#### Task directions
Produce as output only the lines below starting at the line with "parVal n =>" and continuing through the line with "(Config.ibufBase ≤ off.toNat", each one exactly as written.

#### Information supplied
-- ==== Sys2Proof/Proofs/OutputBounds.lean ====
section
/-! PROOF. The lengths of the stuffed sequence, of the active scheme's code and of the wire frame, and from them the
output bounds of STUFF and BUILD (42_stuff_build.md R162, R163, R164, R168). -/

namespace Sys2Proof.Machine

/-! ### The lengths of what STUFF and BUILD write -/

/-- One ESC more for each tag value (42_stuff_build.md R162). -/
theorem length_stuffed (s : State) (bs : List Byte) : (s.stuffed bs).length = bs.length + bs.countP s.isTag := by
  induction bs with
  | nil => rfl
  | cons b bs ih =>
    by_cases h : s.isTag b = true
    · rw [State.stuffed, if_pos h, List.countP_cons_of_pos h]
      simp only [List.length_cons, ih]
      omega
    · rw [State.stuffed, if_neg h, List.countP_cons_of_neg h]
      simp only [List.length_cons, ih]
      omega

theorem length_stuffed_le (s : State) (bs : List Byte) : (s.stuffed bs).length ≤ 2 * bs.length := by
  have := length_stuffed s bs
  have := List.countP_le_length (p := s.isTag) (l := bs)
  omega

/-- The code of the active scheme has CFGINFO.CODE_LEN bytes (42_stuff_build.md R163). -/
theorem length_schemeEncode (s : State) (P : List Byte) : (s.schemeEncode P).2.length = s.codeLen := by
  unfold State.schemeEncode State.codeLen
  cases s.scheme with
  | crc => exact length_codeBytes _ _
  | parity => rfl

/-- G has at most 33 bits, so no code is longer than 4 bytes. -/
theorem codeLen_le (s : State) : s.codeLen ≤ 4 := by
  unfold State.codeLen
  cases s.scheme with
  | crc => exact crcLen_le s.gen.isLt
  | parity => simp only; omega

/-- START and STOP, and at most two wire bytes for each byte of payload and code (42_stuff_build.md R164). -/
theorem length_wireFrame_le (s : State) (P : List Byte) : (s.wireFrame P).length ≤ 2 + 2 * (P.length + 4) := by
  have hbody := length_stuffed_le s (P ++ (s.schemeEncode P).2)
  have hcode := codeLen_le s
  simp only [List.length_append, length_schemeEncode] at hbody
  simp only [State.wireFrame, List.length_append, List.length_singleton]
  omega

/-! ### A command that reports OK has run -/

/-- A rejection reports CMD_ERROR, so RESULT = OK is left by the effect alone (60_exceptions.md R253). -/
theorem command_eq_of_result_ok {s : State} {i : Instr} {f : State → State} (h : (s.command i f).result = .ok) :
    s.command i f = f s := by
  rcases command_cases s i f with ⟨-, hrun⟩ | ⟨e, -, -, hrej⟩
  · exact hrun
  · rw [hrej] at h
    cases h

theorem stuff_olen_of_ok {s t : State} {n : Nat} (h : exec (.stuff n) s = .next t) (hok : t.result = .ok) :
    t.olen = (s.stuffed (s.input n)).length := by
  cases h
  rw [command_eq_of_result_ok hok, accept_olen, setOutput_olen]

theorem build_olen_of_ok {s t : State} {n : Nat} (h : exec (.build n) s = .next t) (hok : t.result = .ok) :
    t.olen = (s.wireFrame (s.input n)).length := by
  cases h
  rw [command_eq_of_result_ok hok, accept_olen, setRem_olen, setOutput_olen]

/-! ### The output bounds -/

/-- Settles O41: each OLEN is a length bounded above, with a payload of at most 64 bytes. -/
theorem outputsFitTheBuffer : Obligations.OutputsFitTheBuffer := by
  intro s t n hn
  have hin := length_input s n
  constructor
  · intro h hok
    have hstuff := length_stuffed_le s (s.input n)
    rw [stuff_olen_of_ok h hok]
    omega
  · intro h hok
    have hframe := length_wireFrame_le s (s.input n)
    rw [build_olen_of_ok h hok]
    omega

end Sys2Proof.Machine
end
==
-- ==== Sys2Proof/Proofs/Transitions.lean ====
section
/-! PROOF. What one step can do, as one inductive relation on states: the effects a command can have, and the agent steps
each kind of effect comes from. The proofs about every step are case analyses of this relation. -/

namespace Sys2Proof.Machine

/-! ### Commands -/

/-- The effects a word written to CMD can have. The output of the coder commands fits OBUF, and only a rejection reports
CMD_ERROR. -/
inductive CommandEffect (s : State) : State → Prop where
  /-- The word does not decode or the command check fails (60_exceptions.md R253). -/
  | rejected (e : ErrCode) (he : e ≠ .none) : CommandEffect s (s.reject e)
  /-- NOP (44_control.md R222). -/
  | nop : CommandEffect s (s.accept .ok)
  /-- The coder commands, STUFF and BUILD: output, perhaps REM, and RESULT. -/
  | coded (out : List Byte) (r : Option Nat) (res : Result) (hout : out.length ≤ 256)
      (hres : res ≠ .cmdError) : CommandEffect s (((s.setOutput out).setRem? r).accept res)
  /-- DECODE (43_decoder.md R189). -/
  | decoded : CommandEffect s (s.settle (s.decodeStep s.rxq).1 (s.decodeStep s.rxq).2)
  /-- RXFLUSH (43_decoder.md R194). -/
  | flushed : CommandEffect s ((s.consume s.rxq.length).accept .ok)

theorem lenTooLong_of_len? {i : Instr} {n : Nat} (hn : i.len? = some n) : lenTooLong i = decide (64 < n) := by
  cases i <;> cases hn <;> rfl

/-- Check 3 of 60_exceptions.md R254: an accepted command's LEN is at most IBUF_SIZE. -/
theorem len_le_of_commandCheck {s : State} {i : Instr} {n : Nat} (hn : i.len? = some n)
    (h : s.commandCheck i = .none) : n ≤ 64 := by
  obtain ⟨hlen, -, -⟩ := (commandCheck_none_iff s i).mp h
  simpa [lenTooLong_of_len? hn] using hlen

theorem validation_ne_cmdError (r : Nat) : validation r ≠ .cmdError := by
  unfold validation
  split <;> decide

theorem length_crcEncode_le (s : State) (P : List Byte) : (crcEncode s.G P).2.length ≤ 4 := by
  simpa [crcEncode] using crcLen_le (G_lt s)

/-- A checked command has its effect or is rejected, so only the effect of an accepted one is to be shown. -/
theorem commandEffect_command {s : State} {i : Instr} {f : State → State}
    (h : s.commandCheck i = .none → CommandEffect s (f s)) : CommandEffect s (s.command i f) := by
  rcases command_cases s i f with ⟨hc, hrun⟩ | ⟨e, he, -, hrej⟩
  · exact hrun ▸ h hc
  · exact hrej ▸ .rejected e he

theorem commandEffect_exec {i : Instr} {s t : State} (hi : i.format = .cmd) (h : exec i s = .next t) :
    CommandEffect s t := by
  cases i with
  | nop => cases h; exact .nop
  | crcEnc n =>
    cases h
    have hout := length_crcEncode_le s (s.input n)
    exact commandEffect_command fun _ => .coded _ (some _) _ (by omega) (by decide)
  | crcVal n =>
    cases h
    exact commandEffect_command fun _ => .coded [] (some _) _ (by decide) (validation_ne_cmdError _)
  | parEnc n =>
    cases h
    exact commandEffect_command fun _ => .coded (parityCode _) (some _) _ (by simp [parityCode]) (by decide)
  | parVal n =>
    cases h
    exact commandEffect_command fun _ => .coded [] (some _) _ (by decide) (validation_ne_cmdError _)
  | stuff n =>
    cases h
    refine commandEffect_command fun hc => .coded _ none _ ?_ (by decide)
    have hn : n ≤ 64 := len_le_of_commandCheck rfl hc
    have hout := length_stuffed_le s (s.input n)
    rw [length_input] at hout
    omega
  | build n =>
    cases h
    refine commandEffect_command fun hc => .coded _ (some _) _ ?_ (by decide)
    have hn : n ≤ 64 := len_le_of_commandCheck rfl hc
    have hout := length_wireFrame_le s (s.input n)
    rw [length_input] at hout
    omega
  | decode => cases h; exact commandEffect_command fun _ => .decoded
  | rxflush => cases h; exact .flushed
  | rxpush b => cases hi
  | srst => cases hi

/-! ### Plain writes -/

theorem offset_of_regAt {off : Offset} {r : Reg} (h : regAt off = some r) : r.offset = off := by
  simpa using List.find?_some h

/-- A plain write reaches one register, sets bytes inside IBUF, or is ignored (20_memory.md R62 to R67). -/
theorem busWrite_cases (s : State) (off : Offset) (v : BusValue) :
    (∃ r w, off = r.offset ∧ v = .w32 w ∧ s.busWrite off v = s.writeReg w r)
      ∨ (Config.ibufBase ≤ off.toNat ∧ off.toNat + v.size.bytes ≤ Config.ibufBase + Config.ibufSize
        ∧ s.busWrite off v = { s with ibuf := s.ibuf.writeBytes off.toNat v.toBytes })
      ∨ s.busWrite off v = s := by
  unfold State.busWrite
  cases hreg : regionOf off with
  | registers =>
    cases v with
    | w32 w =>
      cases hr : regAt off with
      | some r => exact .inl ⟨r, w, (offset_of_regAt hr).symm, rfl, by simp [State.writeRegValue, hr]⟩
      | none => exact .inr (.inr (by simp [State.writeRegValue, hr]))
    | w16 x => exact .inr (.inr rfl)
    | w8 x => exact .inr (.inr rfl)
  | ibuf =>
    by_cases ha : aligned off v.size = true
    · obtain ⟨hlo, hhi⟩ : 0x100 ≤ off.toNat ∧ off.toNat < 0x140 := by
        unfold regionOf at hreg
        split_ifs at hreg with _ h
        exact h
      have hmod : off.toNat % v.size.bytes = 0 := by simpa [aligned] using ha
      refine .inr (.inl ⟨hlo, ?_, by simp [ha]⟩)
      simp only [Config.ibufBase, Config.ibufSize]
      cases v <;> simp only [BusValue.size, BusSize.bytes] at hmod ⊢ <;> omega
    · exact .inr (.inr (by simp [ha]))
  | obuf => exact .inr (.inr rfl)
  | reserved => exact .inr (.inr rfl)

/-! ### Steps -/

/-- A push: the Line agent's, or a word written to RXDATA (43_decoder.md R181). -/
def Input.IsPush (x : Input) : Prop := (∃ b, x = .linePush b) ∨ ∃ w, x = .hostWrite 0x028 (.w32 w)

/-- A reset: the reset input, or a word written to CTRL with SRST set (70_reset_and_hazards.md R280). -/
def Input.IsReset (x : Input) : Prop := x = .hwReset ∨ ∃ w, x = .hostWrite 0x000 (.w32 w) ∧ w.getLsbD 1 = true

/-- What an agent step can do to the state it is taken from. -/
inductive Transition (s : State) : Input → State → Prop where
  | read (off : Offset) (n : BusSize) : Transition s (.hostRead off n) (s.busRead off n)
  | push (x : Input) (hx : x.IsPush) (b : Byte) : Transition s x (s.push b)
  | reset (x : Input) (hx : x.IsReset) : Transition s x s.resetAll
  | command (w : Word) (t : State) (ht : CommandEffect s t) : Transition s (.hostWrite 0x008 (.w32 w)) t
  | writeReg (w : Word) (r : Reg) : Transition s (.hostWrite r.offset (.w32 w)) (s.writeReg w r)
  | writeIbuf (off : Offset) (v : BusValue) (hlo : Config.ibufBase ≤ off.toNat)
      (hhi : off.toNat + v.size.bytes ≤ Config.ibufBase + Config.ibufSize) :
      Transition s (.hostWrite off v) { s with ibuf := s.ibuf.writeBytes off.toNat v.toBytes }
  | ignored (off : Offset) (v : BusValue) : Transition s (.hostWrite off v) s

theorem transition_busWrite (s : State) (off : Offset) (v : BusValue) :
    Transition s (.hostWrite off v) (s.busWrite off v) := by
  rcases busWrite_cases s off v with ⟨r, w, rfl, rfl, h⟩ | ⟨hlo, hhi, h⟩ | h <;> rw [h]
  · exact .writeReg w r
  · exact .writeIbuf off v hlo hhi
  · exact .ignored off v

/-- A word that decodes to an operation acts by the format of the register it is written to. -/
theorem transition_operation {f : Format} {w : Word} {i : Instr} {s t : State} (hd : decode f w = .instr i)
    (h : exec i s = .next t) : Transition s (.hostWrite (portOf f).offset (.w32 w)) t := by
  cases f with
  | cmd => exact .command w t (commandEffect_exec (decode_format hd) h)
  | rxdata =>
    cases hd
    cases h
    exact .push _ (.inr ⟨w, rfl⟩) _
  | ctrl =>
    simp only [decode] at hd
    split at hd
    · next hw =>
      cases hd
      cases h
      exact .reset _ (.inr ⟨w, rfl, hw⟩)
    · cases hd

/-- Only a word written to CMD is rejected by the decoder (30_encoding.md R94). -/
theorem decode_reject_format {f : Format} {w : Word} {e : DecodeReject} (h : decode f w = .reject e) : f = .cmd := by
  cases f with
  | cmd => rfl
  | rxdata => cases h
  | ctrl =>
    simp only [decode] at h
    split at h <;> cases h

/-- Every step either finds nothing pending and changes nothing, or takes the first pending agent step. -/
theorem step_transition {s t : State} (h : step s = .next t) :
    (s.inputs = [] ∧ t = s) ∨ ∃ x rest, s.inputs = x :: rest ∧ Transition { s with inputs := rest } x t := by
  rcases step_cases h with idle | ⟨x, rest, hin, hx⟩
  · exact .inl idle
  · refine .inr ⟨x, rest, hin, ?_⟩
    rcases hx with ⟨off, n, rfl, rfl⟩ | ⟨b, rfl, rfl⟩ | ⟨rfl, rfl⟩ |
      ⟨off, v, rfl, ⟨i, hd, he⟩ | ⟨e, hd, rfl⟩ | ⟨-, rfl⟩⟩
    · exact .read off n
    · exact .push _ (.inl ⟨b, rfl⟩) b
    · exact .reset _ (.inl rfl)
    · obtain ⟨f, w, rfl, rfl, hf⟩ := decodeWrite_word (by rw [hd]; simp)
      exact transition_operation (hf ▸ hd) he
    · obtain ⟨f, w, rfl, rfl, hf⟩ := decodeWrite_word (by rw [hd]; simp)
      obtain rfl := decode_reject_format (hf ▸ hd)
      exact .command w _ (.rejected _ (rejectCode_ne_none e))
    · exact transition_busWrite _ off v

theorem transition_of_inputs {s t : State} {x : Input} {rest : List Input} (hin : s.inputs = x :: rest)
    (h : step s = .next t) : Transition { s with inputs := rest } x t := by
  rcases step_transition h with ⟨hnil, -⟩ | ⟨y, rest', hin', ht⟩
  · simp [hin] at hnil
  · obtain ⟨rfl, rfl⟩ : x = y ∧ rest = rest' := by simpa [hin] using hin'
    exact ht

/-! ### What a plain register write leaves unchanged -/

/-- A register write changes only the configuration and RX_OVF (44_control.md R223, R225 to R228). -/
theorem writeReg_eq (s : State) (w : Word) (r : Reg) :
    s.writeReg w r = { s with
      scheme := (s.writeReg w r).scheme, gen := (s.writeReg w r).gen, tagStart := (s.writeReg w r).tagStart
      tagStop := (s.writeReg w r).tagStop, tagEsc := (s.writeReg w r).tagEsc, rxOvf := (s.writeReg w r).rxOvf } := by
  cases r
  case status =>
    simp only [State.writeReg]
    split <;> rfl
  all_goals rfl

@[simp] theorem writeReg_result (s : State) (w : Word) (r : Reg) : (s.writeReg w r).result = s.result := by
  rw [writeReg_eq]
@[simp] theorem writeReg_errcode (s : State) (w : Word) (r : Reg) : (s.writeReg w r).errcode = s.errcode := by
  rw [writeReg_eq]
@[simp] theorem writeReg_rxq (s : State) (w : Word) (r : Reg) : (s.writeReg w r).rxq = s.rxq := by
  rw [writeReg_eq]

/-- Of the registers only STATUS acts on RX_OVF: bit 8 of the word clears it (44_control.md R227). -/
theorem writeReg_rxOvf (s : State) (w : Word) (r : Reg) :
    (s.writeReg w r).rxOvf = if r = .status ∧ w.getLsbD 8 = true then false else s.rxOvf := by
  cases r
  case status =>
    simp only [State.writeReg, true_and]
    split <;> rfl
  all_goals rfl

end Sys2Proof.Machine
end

#### Output for this exercise
  | parVal n =>
    cases h
    exact commandEffect_command fun _ => .coded [] (some _) _ (by decide) (validation_ne_cmdError _)
  | stuff n =>
    cases h
    refine commandEffect_command fun hc => .coded _ none _ ?_ (by decide)
    have hn : n ≤ 64 := len_le_of_commandCheck rfl hc
    have hout := length_stuffed_le s (s.input n)
    rw [length_input] at hout
    omega
  | build n =>
    cases h
    refine commandEffect_command fun hc => .coded _ (some _) _ ?_ (by decide)
    have hn : n ≤ 64 := len_le_of_commandCheck rfl hc
    have hout := length_wireFrame_le s (s.input n)
    rw [length_input] at hout
    omega
  | decode => cases h; exact commandEffect_command fun _ => .decoded
  | rxflush => cases h; exact .flushed
  | rxpush b => cases hi
  | srst => cases hi

/-! ### Plain writes -/

theorem offset_of_regAt {off : Offset} {r : Reg} (h : regAt off = some r) : r.offset = off := by
  simpa using List.find?_some h

/-- A plain write reaches one register, sets bytes inside IBUF, or is ignored (20_memory.md R62 to R67). -/
theorem busWrite_cases (s : State) (off : Offset) (v : BusValue) :
    (∃ r w, off = r.offset ∧ v = .w32 w ∧ s.busWrite off v = s.writeReg w r)
      ∨ (Config.ibufBase ≤ off.toNat ∧ off.toNat + v.size.bytes ≤ Config.ibufBase + Config.ibufSize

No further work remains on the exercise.